The whole son turning into his father that he hates plot accept here it was just hard to sympathise with him when it was clear that this was a possibility. And, as a botanist, he could’ve still shunned his father and devoted his life to finding a herbal cure instead of becoming a mad man bent on recreating a human droid, with a soul of its own. I skimmed through most of this because the clear and obvious emphasis placed on how deeply in love with her he was and how much he hated his parents could only lead to one conclusion. A young man doing something stupid for love. Instead of feeling a connection, my only thought was ‘so you’re going to become a murderer for something you knew for years could happen at any moment?’

Overall, the writing for all the stories was great. Excellent even. The problem with the second two was what the plot itself offered up. The second didn’t answer much. It gave amazing fight sequences and good pacing but not enough about the actual players to understand why they did what they did and why the things that happened to them happened. The third upselled the love angle and hate for parents so much to sell the ending without considering readers might already see it coming. The set-up of the virus was so perfectly executed the moment we find out about the love connection there was only one way this could go. How the MC responded to that was what would make or break the book and, as I said, the further in you got the more obvious the route it would take became.

The first story, however, is all sorts of awesome.

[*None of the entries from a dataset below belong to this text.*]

theorem witness_StepKeepsEncoderAgreement :
    StatusForms (encodingAB 8) ∧ CursorsInRange (encodingAB 8) ∧ DictionaryShape (encodingAB 8) ∧ EncoderMatch (encodingAB 8) ∧
    EncoderAgrees (encodingAB 8) ∧ ∃ t, step (encodingAB 8) = .next t :=
  ⟨by decide, cursors_encodingAB 8, shape_encodingAB 8, match_encodingAB 8,
    fun _ => ⟨[65], by decide, by decide, by decide, by decide, by decide, by decide, by decide, by decide⟩, _, rfl⟩

theorem witness_StepKeepsDecoderAgreement :
    StatusForms (decoding 8 8 [0, 65]) ∧ CursorsInRange (decoding 8 8 [0, 65]) ∧ DictionaryShape (decoding 8 8 [0, 65]) ∧
    DecoderPrevious (decoding 8 8 [0, 65]) ∧ DecoderAgrees (decoding 8 8 [0, 65]) ∧ ∃ t, step (decoding 8 8 [0, 65]) = .next t :=
  ⟨by decide, cursors_decoding, shape_decoding 8 8 [0, 65], fun _ => by decide,
    fun _ => ⟨[], ⟨seeds, [], []⟩, by decide, by decide, by decide, rfl, by decide, by decide, by decide, by decide, by decide⟩, _, rfl⟩

theorem witness_NoFaultWhenInputWritten :
    CursorsInRange (encodingAB 8) ∧ DictionaryShape (encodingAB 8) ∧ EncoderMatch (encodingAB 8) ∧ DecoderPrevious (encodingAB 8) ∧
    InputWritten (encodingAB 8) :=
  ⟨cursors_encodingAB 8, shape_encodingAB 8, match_encodingAB 8, fun h => (by cases h), by decide⟩

theorem witness_OnlyHostWritesInput : ∃ t, step (pend (.inWrite 8 0 1) (ready 8 8 [])) = .next t := ⟨_, rfl⟩

theorem witness_StepKeepsCapacities : ∃ t, step (encodingAB 8) = .next t := ⟨_, rfl⟩

/-- The end of a COMPRESS of the empty input, and an error that sets ERR_POS. -/
theorem witness_OnlyEndOrResetStopsCommand :
    (∃ t, step (encoding 8 8 []) = .next t ∧ (encoding 8 8 []).phase ≠ .idle ∧ StatusForms (encoding 8 8 []) ∧ t.phase = .idle) ∧
    (∃ t, step (encodingAB 1) = .next t ∧ t.errPos ≠ (encodingAB 1).errPos) :=
  ⟨⟨_, rfl, by decide, by decide, rfl⟩, _, rfl, by decide⟩

/-! ### Witnesses: whole commands, with a host that polls -/

/-- L2-E3. -/
theorem witness_CompressFitsEndState : let s := polled (ready 3 4 [65, 65, 65]);
    IsIdle s ∧ HostOnlyReads s ∧ HoldsInput s [65, 65, 65] ∧ s.inLen.toNat = 3 ∧ 3 ≤ s.inCapR.toNat ∧
    2 * (encodeRef [65, 65, 65]).length ≤ s.outCapR.toNat := by decide

/-- L2-E3 with one byte too few: `j` = 1. -/
theorem witness_CompressOverflowEndState : let s := polled (ready 3 3 [65, 65, 65]);
    IsIdle s ∧ HostOnlyReads s ∧ HoldsInput s [65, 65, 65] ∧ s.inLen.toNat = 3 ∧ 3 ≤ s.inCapR.toNat ∧
    s.outCapR.toNat < 2 * (encodeRef [65, 65, 65]).length ∧ 1 = s.outCapR.toNat / 2 := by decide

/-- L2-D2. -/
theorem witness_DecompressOkEndState : let s := polled (ready 4 3 [0, 65, 1, 0]);
    IsIdle s ∧ HostOnlyReads s ∧ HoldsInput s [0, 65, 1, 0] ∧ s.inLen.toNat = 4 ∧ 4 ≤ s.inCapR.toNat ∧ 4 % 2 = 0 ∧
    decodeRef (unframe [0, 65, 1, 0]) = .ok [65, 65, 65] ∧ 3 ≤ s.outCapR.toNat := by decide

/-- L2-D9 with no byte to spare, and L2-D7. -/
theorem witness_DecompressBadCodeEndState :
    (let s := polled (ready 4 1 [0, 65, 1, 2]);
      IsIdle s ∧ HostOnlyReads s ∧ HoldsInput s [0, 65, 1, 2] ∧ s.inLen.toNat = 4 ∧ 4 ≤ s.inCapR.toNat ∧ 4 % 2 = 0 ∧
      decodeRef (unframe [0, 65, 1, 2]) = .badCode 1 [65] ∧ 1 ≤ s.outCapR.toNat) ∧
    decodeRef (unframe [1, 0]) = .badCode 0 [] := by decide

/-- L2-C13, and the special case with one byte too few. -/
theorem witness_DecompressOverflowEndState :
    (let s := polled (ready 2 0 [0, 65]);
      IsIdle s ∧ HostOnlyReads s ∧ HoldsInput s [0, 65] ∧ s.inLen.toNat = 2 ∧ 2 ≤ s.inCapR.toNat ∧ 2 % 2 = 0 ∧ 0 < 2 / 2 ∧
      decodeRef ((unframe [0, 65]).take 0) = .ok [] ∧ 0 ≤ s.outCapR.toNat ∧
      decodeRef ((unframe [0, 65]).take 1) = .ok [65] ∧ s.outCapR.toNat < 1) ∧
    (let s := polled (ready 4 2 [0, 65, 1, 0]);
      IsIdle s ∧ HostOnlyReads s ∧ HoldsInput s [0, 65, 1, 0] ∧ s.inLen.toNat = 4 ∧ 4 ≤ s.inCapR.toNat ∧ 4 % 2 = 0 ∧ 1 < 4 / 2 ∧
      decodeRef ((unframe [0, 65, 1, 0]).take 1) = .ok [65] ∧ 1 ≤ s.outCapR.toNat ∧
      decodeRef ((unframe [0, 65, 1, 0]).take 2) = .ok [65, 65, 65] ∧ s.outCapR.toNat < 3) := by decide

/-- L1-3: one byte, with the POLL between the two block steps. -/
theorem witness_CompressThenDecompressRestores : let s := polled (ready 8 8 [65]); let u := polled (ready 8 8 [0, 65]);
    IsIdle s ∧ HostOnlyReads s ∧ HoldsInput s [65] ∧ s.inLen.toNat = 1 ∧
    (∃ a t, exec .compress s = .next a ∧ runSteps 3 a = .next t ∧ t.phase = .idle ∧ t.status = 0x00000002#32 ∧
      u.inLen = t.outLen ∧ (∀ i < t.outLen.toNat, u.inBuf.read i = t.outBuf.read i) ∧ t.outLen.toNat ≤ u.inCapR.toNat) ∧
    IsIdle u ∧ HostOnlyReads u ∧ 1 ≤ u.outCapR.toNat :=
  ⟨by decide, by decide, by decide, by decide, ⟨_, _, rfl, rfl, rfl, rfl, rfl, by decide, by decide⟩, by decide, by decide, by decide⟩

theorem witness_CommandEndsWithinStepBound : let s := polled (ready 8 8 [0, 65]);
    IsIdle s ∧ HostOnlyReads s ∧ (∀ j < s.inLen.toNat, s.inBuf.read j ≠ none) ∧ (∃ a, exec .compress s = .next a) ∧
    ∃ a, exec .decompress s = .next a := ⟨by decide, by decide, by decide, ⟨_, rfl⟩, _, rfl⟩

/-- Two blocks with different pasts: one has results of an earlier command. -/
theorem witness_EndStateIgnoresHistory :
    let s := polled (ready 8 8 [65]); let s' := { ready 8 8 [65, 66] with inLen := 1, status := 0x32, outLen := 2, errPos := 7 };
    IsIdle s ∧ IsIdle s' ∧ HostOnlyReads s ∧ HostOnlyReads s' ∧ s.inLen = s'.inLen ∧ s.inCapR = s'.inCapR ∧ s.outCapR = s'.outCapR ∧
    (s.inLen.toNat ≤ s.inCapR.toNat → ∀ j < s.inLen.toNat, s.inBuf.read j = s'.inBuf.read j) ∧ (∃ a', exec .compress s' = .next a') ∧
    ∃ a t, exec .compress s = .next a ∧ runSteps 3 a = .next t ∧ t.phase = .idle :=
  ⟨by decide, by decide, by decide, by decide, rfl, rfl, rfl, by decide, ⟨_, rfl⟩, _, _, rfl, rfl, rfl⟩

theorem shape_encodingAAA : DictionaryShape (encodingAAA 8) := by
  have hlen : seeds.length = 256 := Laws.seeds_length
  refine ⟨fun h => (by cases h), fun _ => ⟨show (seeds ++ [[65, 65]]).length = 257 by simp [hlen], by decide, by decide, ?_, ?_⟩⟩
  · intro i hi
    show (seeds ++ [[65, 65]])[i]? = _
    rw [List.getElem?_append_left (by omega)]
    exact Laws.seeds_getElem? hi
  · intro n h1 h2
    obtain rfl : n = 256 := by have : n < 257 := h2; omega
    exact ⟨65, by omega, [65], 65, by decide, by decide⟩

/-- Entry 256 is the first that is no seed. -/
theorem witness_EntryLengthBound : (encodingAAA 8).phase ≠ .idle ∧ DictionaryShape (encodingAAA 8) ∧ 256 ≤ 256 ∧
    dictEntry (encodingAAA 8) 256 = some [65, 65] := ⟨by decide, shape_encodingAAA, le_rfl, by decide⟩

/-- L2-D2: three bytes from two codes, the most there can be. -/
theorem witness_DecodeOutputBound : decodeRef [65, 256] = .ok [65, 65, 65] := by decide

end Sys2Proof.Tests
end

/-! Proofs of the statements of 00_scope.md: the cursors of a running command (R12, R34, R35, R160, R163) and the length of a dictionary
entry (R10). -/

namespace Sys2Proof.Proofs

open Sys2Proof.Machine Sys2Proof.Laws

/-! ### CursorsInRange -/

/-- An idle block has no cursors to keep in range. -/
theorem cursorsInRange_of_idle {s : State} (h : s.phase = .idle) : CursorsInRange s := fun hp => absurd h hp

/-- The predicate sees the sequencer, the latched length, the two cursors and the capacities only. -/
theorem cursorsInRange_congr {s t : State} (hs : CursorsInRange s) (hphase : t.phase = s.phase) (hnIn : t.nIn = s.nIn)
    (hip : t.ip = s.ip) (hop : t.op = s.op) (hin : t.inCapR = s.inCapR) (hout : t.outCapR = s.outCapR) : CursorsInRange t := by
  simpa only [CursorsInRange, codeCount, hphase, hnIn, hip, hop, hin, hout] using hs

theorem cursorsInRange_takeAction {s : State} (a : HostAction) (rest : List HostAction) (hs : CursorsInRange s) :
    CursorsInRange (takeAction a rest s) := cursorsInRange_congr hs rfl rfl rfl rfl rfl rfl

theorem cursorsInRange_blockTurn {s : State} (hs : CursorsInRange s) : CursorsInRange (blockTurn s) :=
  cursorsInRange_congr hs rfl rfl rfl rfl rfl rfl

theorem cursorsInRange_hostPoll {s : State} (hs : CursorsInRange s) : CursorsInRange (hostPoll s) := by
  obtain ⟨h, hpoll⟩ := hostPoll_frame s
  rw [hpoll]
  exact cursorsInRange_congr hs rfl rfl rfl rfl rfl rfl

/-! ### A command's acceptance and the block's steps keep the cursors in range -/

/-- Acceptance puts both cursors at 0 and has checked the input's length (R183, R160), whatever stood before. -/
theorem exec_cursorsInRange {i : Instr} {s t : State} (h : exec i s = .next t) : CursorsInRange t := by
  obtain ⟨-, h⟩ := exec_next h
  rcases h with ⟨-, hcap, rfl⟩ | ⟨-, -, rfl⟩ | ⟨-, hcap, heven, rfl⟩ | ⟨-, -, rfl⟩ | ⟨-, -, -, rfl⟩
  · simpa [CursorsInRange] using hcap
  · exact cursorsInRange_of_idle rfl
  · simpa [CursorsInRange] using ⟨hcap, heven⟩
  · exact cursorsInRange_of_idle rfl
  · exact cursorsInRange_of_idle rfl

/-- ENC.BYTE moves the output cursor by one whole code that fits, or not at all (R102, R163). -/
theorem encByte_op_toNat {s t : State} (h : encByte s = .done t) :
    t.op = s.op ∨ s.op.toNat + 2 ≤ s.outCapR.toNat ∧ t.op.toNat = s.op.toNat + 2 := by
  obtain ⟨c, t0, -, h0, rfl⟩ := encByte_done h
  rcases encMatch_done h0 with ⟨-, rfl⟩ | ⟨-, n, -, rfl⟩ | ⟨-, -, w, -, -, hcap, rfl⟩
  · exact .inl rfl
  · exact .inl rfl
  · refine .inr ⟨hcap, ?_⟩
    rw [insertEntry_op]
    exact putBytes_op_toNat hcap

theorem encByte_cursorsInRange {s t : State} (hs : CursorsInRange s) (hp : s.phase = .enc) (hlt : s.ip.toNat < s.nIn.toNat)
    (h : encByte s = .done t) : CursorsInRange t := by
  obtain ⟨hnIn, hop, henc, -⟩ := hs (by simp [hp])
  obtain ⟨-, heven⟩ := henc hp
  obtain ⟨-, tphase, tnIn, tip, -, -, -, -, -, tin, tout, -⟩ := encByte_frame h
  have hop' : t.op.toNat ≤ s.outCapR.toNat ∧ t.op.toNat % 2 = 0 := by
    rcases encByte_op_toNat h with h | ⟨hcap, h⟩ <;> rw [h] <;> omega
  have hip : (s.ip + 1).toNat ≤ s.nIn.toNat := by rw [cursor_succ_toNat hlt]; exact hlt
  intro _
  rw [tnIn, tin, tout, tip, tphase, hp]
  exact ⟨hnIn, hop'.1, fun _ => ⟨hip, hop'.2⟩, nofun⟩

It plays in the steampunk realm of the collection nicely. Brings something fresh, if not new, into it with a splash of fantasy and manages to weave details of the main character into the plot by directly relating backstory to present-day events so it didn’t slow down by going backwards. The plot progression was basically everything I expect from a short story with a perfectly tied up ending with that lingering bit of there could be more there to entice us without a feeling of the story being unfinished. To be fair the third one did this well too but the direction it ultimately went took away from this.

Steampunk is so much fun, and I went into this with high hopes, and even higher ones after the first short, but ultimately this one just didn’t do it for me.